Vacant Buildings Credit Backfires

Shows how gullible Brandon Lewis is

Estates Gazette

A government policy designed to help boost house building could wipe more than £1bn a year off Westminster city council’s affordable housing fund.

At the end of 2014, recently installed housing minister Brandon Lewis introduced a “vacant building credit” in a bid to help smaller developers build more homes across the UK.

However, the move has given large developers an unexpected windfall, enabling them to sidestep affordable housing payments.

At a planning meeting earlier this month, the Abu Dhabi Investment Council and Finchatton saw a potential payment of £17.6m shrink to just £8.6m on the conversion of the former US Navy HQ at 20 Grosvenor Square, W1, to 36 luxury flats as a result of the change.

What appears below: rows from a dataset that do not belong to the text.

-- ==== Sys2Proof/Laws/State.lean ====
section
/-!
SUPPORT. What each update of State leaves of each field, and what each numbered thing reads as after it: no later
proof unfolds a record update.
-/

namespace Sys2Proof.Machine

/-- The fields after `setMb`. -/
@[simp] theorem setMb_fields (s : State) (n : Nat) (m : Mailbox) :
    (s.setMb n m).pending = s.pending ∧
    (s.setMb n m).tick = s.tick ∧
    (s.setMb n m).freeCtr = s.freeCtr ∧
    (s.setMb n m).rdata = s.rdata ∧
    (s.setMb n m).variant = s.variant ∧
    (s.setMb n m).straps = s.straps ∧
    (s.setMb n m).hrs = s.hrs ∧
    (s.setMb n m).cci = { s.cci with mbs := Tbl.setD {} s.cci.mbs n m } ∧
    (s.setMb n m).journal = s.journal ∧
    (s.setMb n m).campion = s.campion ∧
    (s.setMb n m).warden = s.warden ∧
    (s.setMb n m).power = s.power ∧
    (s.setMb n m).keeper = s.keeper ∧
    (s.setMb n m).boot = s.boot ∧
    (s.setMb n m).chicory = s.chicory ∧
    (s.setMb n m).ports = s.ports ∧
    (s.setMb n m).clover = s.clover ∧
    (s.setMb n m).hub = s.hub ∧
    (s.setMb n m).strike = s.strike ∧
    (s.setMb n m).rescue = s.rescue ∧
    (s.setMb n m).devices = s.devices ∧
    (s.setMb n m).chans = s.chans ∧
    (s.setMb n m).groups = s.groups ∧
    (s.setMb n m).policies = s.policies ∧
    (s.setMb n m).domain = s.domain ∧
    (s.setMb n m).sched = s.sched ∧
    (s.setMb n m).cans = s.cans ∧
    (s.setMb n m).integ = s.integ ∧
    (s.setMb n m).test = s.test ∧
    (s.setMb n m).mgmtDown = s.mgmtDown ∧
    (s.setMb n m).mgmtWhy = s.mgmtWhy := by
  exact ⟨rfl, rfl, rfl, rfl, rfl, rfl, rfl, rfl, rfl, rfl, rfl, rfl, rfl, rfl, rfl, rfl, rfl, rfl, rfl, rfl, rfl, rfl, rfl, rfl, rfl, rfl, rfl, rfl, rfl, rfl, rfl⟩

/-- The readings `setMb` leaves alone. -/
@[simp] theorem setMb_reads (s : State) (n : Nat) (m : Mailbox) :
    (∀ o, (s.setMb n m).reg o = s.reg o) ∧
    (∀ o u w, (s.setMb n m).fld o u w = s.fld o u w) ∧
    (∀ o u, (s.setMb n m).flag o u = s.flag o u) ∧
    (∀ o, (s.setMb n m).port o = s.port o) ∧
    (∀ o, (s.setMb n m).chan o = s.chan o) ∧
    (∀ o, (s.setMb n m).dev o = s.dev o) ∧
    (∀ o, (s.setMb n m).group o = s.group o) ∧
    (∀ o, (s.setMb n m).ang o = s.ang o) ∧
    (∀ o, (s.setMb n m).src o = s.src o) ∧
    (∀ o, (s.setMb n m).dom o = s.dom o) ∧
    (∀ o, (s.setMb n m).can o = s.can o) ∧
    (∀ o, (s.setMb n m).region o = s.region o) ∧
    (∀ o, (s.setMb n m).child o = s.child o) ∧
    (∀ o, (s.setMb n m).feed o = s.feed o) ∧
    (∀ o, (s.setMb n m).rail o = s.rail o) := by
  exact ⟨fun _ => rfl, fun _ _ _ => rfl, fun _ _ => rfl, fun _ => rfl, fun _ => rfl, fun _ => rfl, fun _ => rfl, fun _ => rfl, fun _ => rfl, fun _ => rfl, fun _ => rfl, fun _ => rfl, fun _ => rfl, fun _ => rfl, fun _ => rfl⟩

theorem mb_setMb (s : State) (n : Nat) (m : Mailbox) (j : Nat) :
    (s.setMb n m).mb j = if j = n then m else s.mb j := Tbl.getD_setD _ _ _ _ _

@[simp] theorem mb_setMb_same (s : State) (n : Nat) (m : Mailbox) : (s.setMb n m).mb n = m := Tbl.getD_setD_same _ _ _ _

/-- The fields after `setPort`. -/
@[simp] theorem setPort_fields (s : State) (p : Nat) (x : PortSt) :
    (s.setPort p x).pending = s.pending ∧
    (s.setPort p x).tick = s.tick ∧
    (s.setPort p x).freeCtr = s.freeCtr ∧
    (s.setPort p x).rdata = s.rdata ∧
    (s.setPort p x).variant = s.variant ∧
    (s.setPort p x).straps = s.straps ∧
    (s.setPort p x).hrs = s.hrs ∧
    (s.setPort p x).cci = s.cci ∧
    (s.setPort p x).journal = s.journal ∧
    (s.setPort p x).campion = s.campion ∧
    (s.setPort p x).warden = s.warden ∧
    (s.setPort p x).power = s.power ∧
    (s.setPort p x).keeper = s.keeper ∧
    (s.setPort p x).boot = s.boot ∧
    (s.setPort p x).chicory = s.chicory ∧
    (s.setPort p x).ports = Tbl.setD {} s.ports p x ∧
    (s.setPort p x).clover = s.clover ∧
    (s.setPort p x).hub = s.hub ∧
    (s.setPort p x).strike = s.strike ∧
    (s.setPort p x).rescue = s.rescue ∧
    (s.setPort p x).devices = s.devices ∧
    (s.setPort p x).chans = s.chans ∧
    (s.setPort p x).groups = s.groups ∧
    (s.setPort p x).policies = s.policies ∧
    (s.setPort p x).domain = s.domain ∧
    (s.setPort p x).sched = s.sched ∧
    (s.setPort p x).cans = s.cans ∧
    (s.setPort p x).integ = s.integ ∧
    (s.setPort p x).test = s.test ∧
    (s.setPort p x).mgmtDown = s.mgmtDown ∧
    (s.setPort p x).mgmtWhy = s.mgmtWhy := by
  exact ⟨rfl, rfl, rfl, rfl, rfl, rfl, rfl, rfl, rfl, rfl, rfl, rfl, rfl, rfl, rfl, rfl, rfl, rfl, rfl, rfl, rfl, rfl, rfl, rfl, rfl, rfl, rfl, rfl, rfl, rfl, rfl⟩

/-- The readings `setPort` leaves alone. -/
@[simp] theorem setPort_reads (s : State) (p : Nat) (x : PortSt) :
    (∀ o, (s.setPort p x).reg o = s.reg o) ∧
    (∀ o u w, (s.setPort p x).fld o u w = s.fld o u w) ∧
    (∀ o u, (s.setPort p x).flag o u = s.flag o u) ∧
    (∀ o, (s.setPort p x).mb o = s.mb o) ∧
    (∀ o, (s.setPort p x).chan o = s.chan o) ∧
    (∀ o, (s.setPort p x).dev o = s.dev o) ∧
    (∀ o, (s.setPort p x).group o = s.group o) ∧
    (∀ o, (s.setPort p x).ang o = s.ang o) ∧
    (∀ o, (s.setPort p x).src o = s.src o) ∧
    (∀ o, (s.setPort p x).dom o = s.dom o) ∧
    (∀ o, (s.setPort p x).can o = s.can o) ∧
    (∀ o, (s.setPort p x).region o = s.region o) ∧
    (∀ o, (s.setPort p x).child o = s.child o) ∧
    (∀ o, (s.setPort p x).feed o = s.feed o) ∧
    (∀ o, (s.setPort p x).rail o = s.rail o) := by
  exact ⟨fun _ => rfl, fun _ _ _ => rfl, fun _ _ => rfl, fun _ => rfl, fun _ => rfl, fun _ => rfl, fun _ => rfl, fun _ => rfl, fun _ => rfl, fun _ => rfl, fun _ => rfl, fun _ => rfl, fun _ => rfl, fun _ => rfl, fun _ => rfl⟩

theorem port_setPort (s : State) (p : Nat) (x : PortSt) (j : Nat) :
    (s.setPort p x).port j = if j = p then x else s.port j := Tbl.getD_setD _ _ _ _ _

@[simp] theorem port_setPort_same (s : State) (p : Nat) (x : PortSt) : (s.setPort p x).port p = x := Tbl.getD_setD_same _ _ _ _

/-- The fields after `modPort`. -/
@[simp] theorem modPort_fields (s : State) (p : Nat) (f : PortSt → PortSt) :
    (s.modPort p f).pending = s.pending ∧
    (s.modPort p f).tick = s.tick ∧
    (s.modPort p f).freeCtr = s.freeCtr ∧
    (s.modPort p f).rdata = s.rdata ∧
    (s.modPort p f).variant = s.variant ∧
    (s.modPort p f).straps = s.straps ∧
    (s.modPort p f).hrs = s.hrs ∧
    (s.modPort p f).cci = s.cci ∧
    (s.modPort p f).journal = s.journal ∧
    (s.modPort p f).campion = s.campion ∧
    (s.modPort p f).warden = s.warden ∧
    (s.modPort p f).power = s.power ∧
    (s.modPort p f).keeper = s.keeper ∧
    (s.modPort p f).boot = s.boot ∧
    (s.modPort p f).chicory = s.chicory ∧
    (s.modPort p f).clover = s.clover ∧
    (s.modPort p f).hub = s.hub ∧
    (s.modPort p f).strike = s.strike ∧
    (s.modPort p f).rescue = s.rescue ∧
    (s.modPort p f).devices = s.devices ∧
    (s.modPort p f).chans = s.chans ∧
    (s.modPort p f).groups = s.groups ∧
    (s.modPort p f).policies = s.policies ∧
    (s.modPort p f).domain = s.domain ∧
    (s.modPort p f).sched = s.sched ∧
    (s.modPort p f).cans = s.cans ∧
    (s.modPort p f).integ = s.integ ∧
    (s.modPort p f).test = s.test ∧
    (s.modPort p f).mgmtDown = s.mgmtDown ∧
    (s.modPort p f).mgmtWhy = s.mgmtWhy := by
  exact ⟨rfl, rfl, rfl, rfl, rfl, rfl, rfl, rfl, rfl, rfl, rfl, rfl, rfl, rfl, rfl, rfl, rfl, rfl, rfl, rfl, rfl, rfl, rfl, rfl, rfl, rfl, rfl, rfl, rfl, rfl⟩

/-- The readings `modPort` leaves alone. -/
@[simp] theorem modPort_reads (s : State) (p : Nat) (f : PortSt → PortSt) :
    (∀ o, (s.modPort p f).reg o = s.reg o) ∧
    (∀ o u w, (s.modPort p f).fld o u w = s.fld o u w) ∧
    (∀ o u, (s.modPort p f).flag o u = s.flag o u) ∧
    (∀ o, (s.modPort p f).mb o = s.mb o) ∧
    (∀ o, (s.modPort p f).chan o = s.chan o) ∧
    (∀ o, (s.modPort p f).dev o = s.dev o) ∧
    (∀ o, (s.modPort p f).group o = s.group o) ∧
    (∀ o, (s.modPort p f).ang o = s.ang o) ∧
    (∀ o, (s.modPort p f).src o = s.src o) ∧
    (∀ o, (s.modPort p f).dom o = s.dom o) ∧
    (∀ o, (s.modPort p f).can o = s.can o) ∧
    (∀ o, (s.modPort p f).region o = s.region o) ∧
    (∀ o, (s.modPort p f).child o = s.child o) ∧
    (∀ o, (s.modPort p f).feed o = s.feed o) ∧
    (∀ o, (s.modPort p f).rail o = s.rail o) := by
  exact ⟨fun _ => rfl, fun _ _ _ => rfl, fun _ _ => rfl, fun _ => rfl, fun _ => rfl, fun _ => rfl, fun _ => rfl, fun _ => rfl, fun _ => rfl, fun _ => rfl, fun _ => rfl, fun _ => rfl, fun _ => rfl, fun _ => rfl, fun _ => rfl⟩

The new credit allows for buildings that are vacant when planning is secured for residential conversion to only pay an affordable contribution on any new space. Prior to its introduction, the provision was levied on the full size of the building.

John Walker, director of planning at Westminster council, said: “This is going to be a dramatic amount of money for any council to lose in its affordable housing pool, but if we look at Westminster and the amount of high-value projects going through planning, we could be losing affordable housing payments upwards of £1bn every year.

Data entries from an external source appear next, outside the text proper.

theorem writeHistory_same (slot : Nat) (r : Rec) (s : State) {s0 : State} (h0 : Same s0 s) : Same s0 (writeHistory slot r s) := by
  refine h0.trans ?_; clear h0 s0
  unfold writeHistory
  repeat' first
    | with_reducible first
      | assumption
      | exact Same.refl _
      | (intro v; refine same_seq v ?_ fun hv => ?_; unfold v)
      | (intro v)
      | (lift_lets; intro v)
      | apply State.modChan_same
      | apply storeMem_same
    | split

theorem commitPlain_same (slot : Nat) (r : Rec) (s : State) {s0 : State} (h0 : Same s0 s) : Same s0 (commitPlain slot r s) := by
  refine h0.trans ?_; clear h0 s0
  unfold commitPlain
  repeat' first
    | with_reducible first
      | assumption
      | exact Same.refl _
      | (intro v; refine same_seq v ?_ fun hv => ?_; unfold v)
      | (intro v)
      | (lift_lets; intro v)
      | apply State.refill_same
      | apply State.setChan_same
      | apply writeHistory_same
    | split
    | (with_reducible apply same_mk; rotate_left; rfl; rfl; rfl)

theorem windowSkip_same (slot : Nat) (target : Nat) (s : State) {s0 : State} (h0 : Same s0 s) : Same s0 (windowSkip slot target s) := by
  refine h0.trans ?_; clear h0 s0
  unfold windowSkip
  repeat' first
    | with_reducible first
      | assumption
      | exact Same.refl _
      | (intro v; refine same_seq v ?_ fun hv => ?_; unfold v)
      | (intro v)
      | (lift_lets; intro v)
      | apply State.modChan_same
      | apply groupEvent_same
      | apply skipTarget_same
    | split

theorem commitRec_same (slot : Nat) (r : Rec) (target : Nat) (s : State) {s0 : State} (h0 : Same s0 s) : Same s0 (commitRec slot r target s) := by
  refine h0.trans ?_; clear h0 s0
  unfold commitRec
  repeat' first
    | with_reducible first
      | assumption
      | exact Same.refl _
      | (intro v)
      | (lift_lets; intro v)
      | apply State.setChan_same
      | apply commitPlain_same
      | apply skipTarget_same
      | apply windowSkip_same
    | split

theorem missRec_same (slot : Nat) (cause : Nat) (target : Nat) (s : State) {s0 : State} (h0 : Same s0 s) : Same s0 (missRec slot cause target s) := by
  refine h0.trans ?_; clear h0 s0
  unfold missRec
  repeat' first
    | with_reducible first
      | assumption
      | exact Same.refl _
      | (intro v; refine same_seq v ?_ fun hv => ?_; unfold v)
      | (intro v)
      | (lift_lets; intro v)
      | apply State.modChan_same
      | apply State.setChan_same
      | apply commitRec_same
    | split

theorem settlePassed_same (slot : Nat) (s : State) {s0 : State} (h0 : Same s0 s) : Same s0 (settlePassed slot s) := by
  refine h0.trans ?_; clear h0 s0
  unfold settlePassed
  repeat' first
    | with_reducible first
      | assumption
      | exact Same.refl _
      | (intro v; refine same_seq v ?_ fun hv => ?_; unfold v)
      | (intro v)
      | (lift_lets; intro v)
      | apply State.setChan_same
      | apply missRec_same
      | (apply foldl_same; rotate_left; intro _ _)
    | split

theorem anchorAt_same (tb : Nat) (aflags : Nat) (cycle : Nat) (angle : Nat) (ns : Nat) (s : State) {s0 : State} (h0 : Same s0 s) : Same s0 (anchorAt tb aflags cycle angle ns s) := by
  refine h0.trans ?_; clear h0 s0
  unfold anchorAt
  repeat' first
    | with_reducible first
      | assumption
      | exact Same.refl _
      | apply commitRec_same
    | split

theorem anchor_same (tb : Nat) (aflags : Nat) (s : State) {s0 : State} (h0 : Same s0 s) : Same s0 (anchor tb aflags s) := by
  refine h0.trans ?_; clear h0 s0
  unfold anchor
  repeat' first
    | with_reducible first
      | assumption
      | exact Same.refl _
      | apply anchorAt_same
    | split

theorem State.clocks_same (s : State) (n : Nat) {s0 : State} (h0 : Same s0 s) : Same s0 (State.clocks s n) := by
  refine h0.trans ?_; clear h0 s0
  unfold State.clocks
  repeat' first
    | with_reducible first
      | assumption
      | exact Same.refl _
      | (intro v)
      | (lift_lets; intro v)
    | (with_reducible apply same_mk; rotate_left; rfl; rfl; rfl)

theorem cycleAnchors_same (old : State ) (s : State) {s0 : State} (h0 : Same s0 s) : Same s0 (cycleAnchors old s) := by
  refine h0.trans ?_; clear h0 s0
  unfold cycleAnchors
  repeat' first
    | with_reducible first
      | assumption
      | exact Same.refl _
      | apply anchorAt_same
      | (apply foldl_same; rotate_left; intro _ _)

theorem linkOut_same (old : State ) (s : State) {s0 : State} (h0 : Same s0 s) : Same s0 (linkOut old s) := by
  refine h0.trans ?_; clear h0 s0
  unfold linkOut
  repeat' first
    | with_reducible first
      | assumption
      | exact Same.refl _
      | (intro v)
      | (lift_lets; intro v)
    | split
    | (with_reducible apply same_mk; rotate_left; rfl; rfl; rfl)

theorem State.breakers_same (s : State) (n : Nat) {s0 : State} (h0 : Same s0 s) : Same s0 (State.breakers s n) := by
  refine h0.trans ?_; clear h0 s0
  unfold State.breakers
  repeat' first
    | with_reducible first
      | assumption
      | exact Same.refl _
      | (intro v)
      | (lift_lets; intro v)
    | split
    | (with_reducible apply same_mk; rotate_left; rfl; rfl; rfl)

theorem State.elapse_same (n : Nat) (s : State) {s0 : State} (h0 : Same s0 s) : Same s0 (State.elapse n s) := by
  refine h0.trans ?_; clear h0 s0
  unfold State.elapse
  repeat' first
    | with_reducible first
      | assumption
      | exact Same.refl _
      | apply State.breakers_same
      | apply State.clocks_same
      | apply cycleAnchors_same
      | apply linkOut_same

theorem State.waitUntil_same (t : Nat) (s : State) {s0 : State} (h0 : Same s0 s) : Same s0 (State.waitUntil t s) := by
  refine h0.trans ?_; clear h0 s0
  unfold State.waitUntil
  repeat' first
    | with_reducible first
      | assumption
      | exact Same.refl _
      | apply State.elapse_same
    | split

theorem State.reach_same (tb : Nat) (target : Nat) (s : State) {s0 : State} (h0 : Same s0 s) : OptSame s0 (State.reach tb target s) := by
  refine optSame_trans h0 ?_; clear h0 s0
  unfold State.reach
  repeat' first
    | with_reducible first
      | assumption
      | exact Same.refl _
      | exact optSame_none trivial
      | apply optSame_some
      | (intro v)
      | (lift_lets; intro v; refine seq_same s v ?_ fun hv => ?_; unfold v)
      | apply State.waitUntil_same
    | split

end Sys2Proof.Machine
end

“The policy is a gift to large developers, which will see a significant positive impact on their profits, but a big blow for councils struggling to achieve affordable housing targets.”

Robert Davis, deputy leader of Westminster city council, added: “This has serious implications, as it threatens our capability to deliver much-needed housing in central London. We therefore intend to open immediate discussions with the Department for Communities and Local Government to emphasis to them the consequences of these changes – as we believe that many London boroughs as well as other cities across the country, will face a similar impact as that which will be experienced in Westminster.”

London boroughs Camden, Islington, Southwark and Kensington & Chelsea will also be hit by the new credit, said experts.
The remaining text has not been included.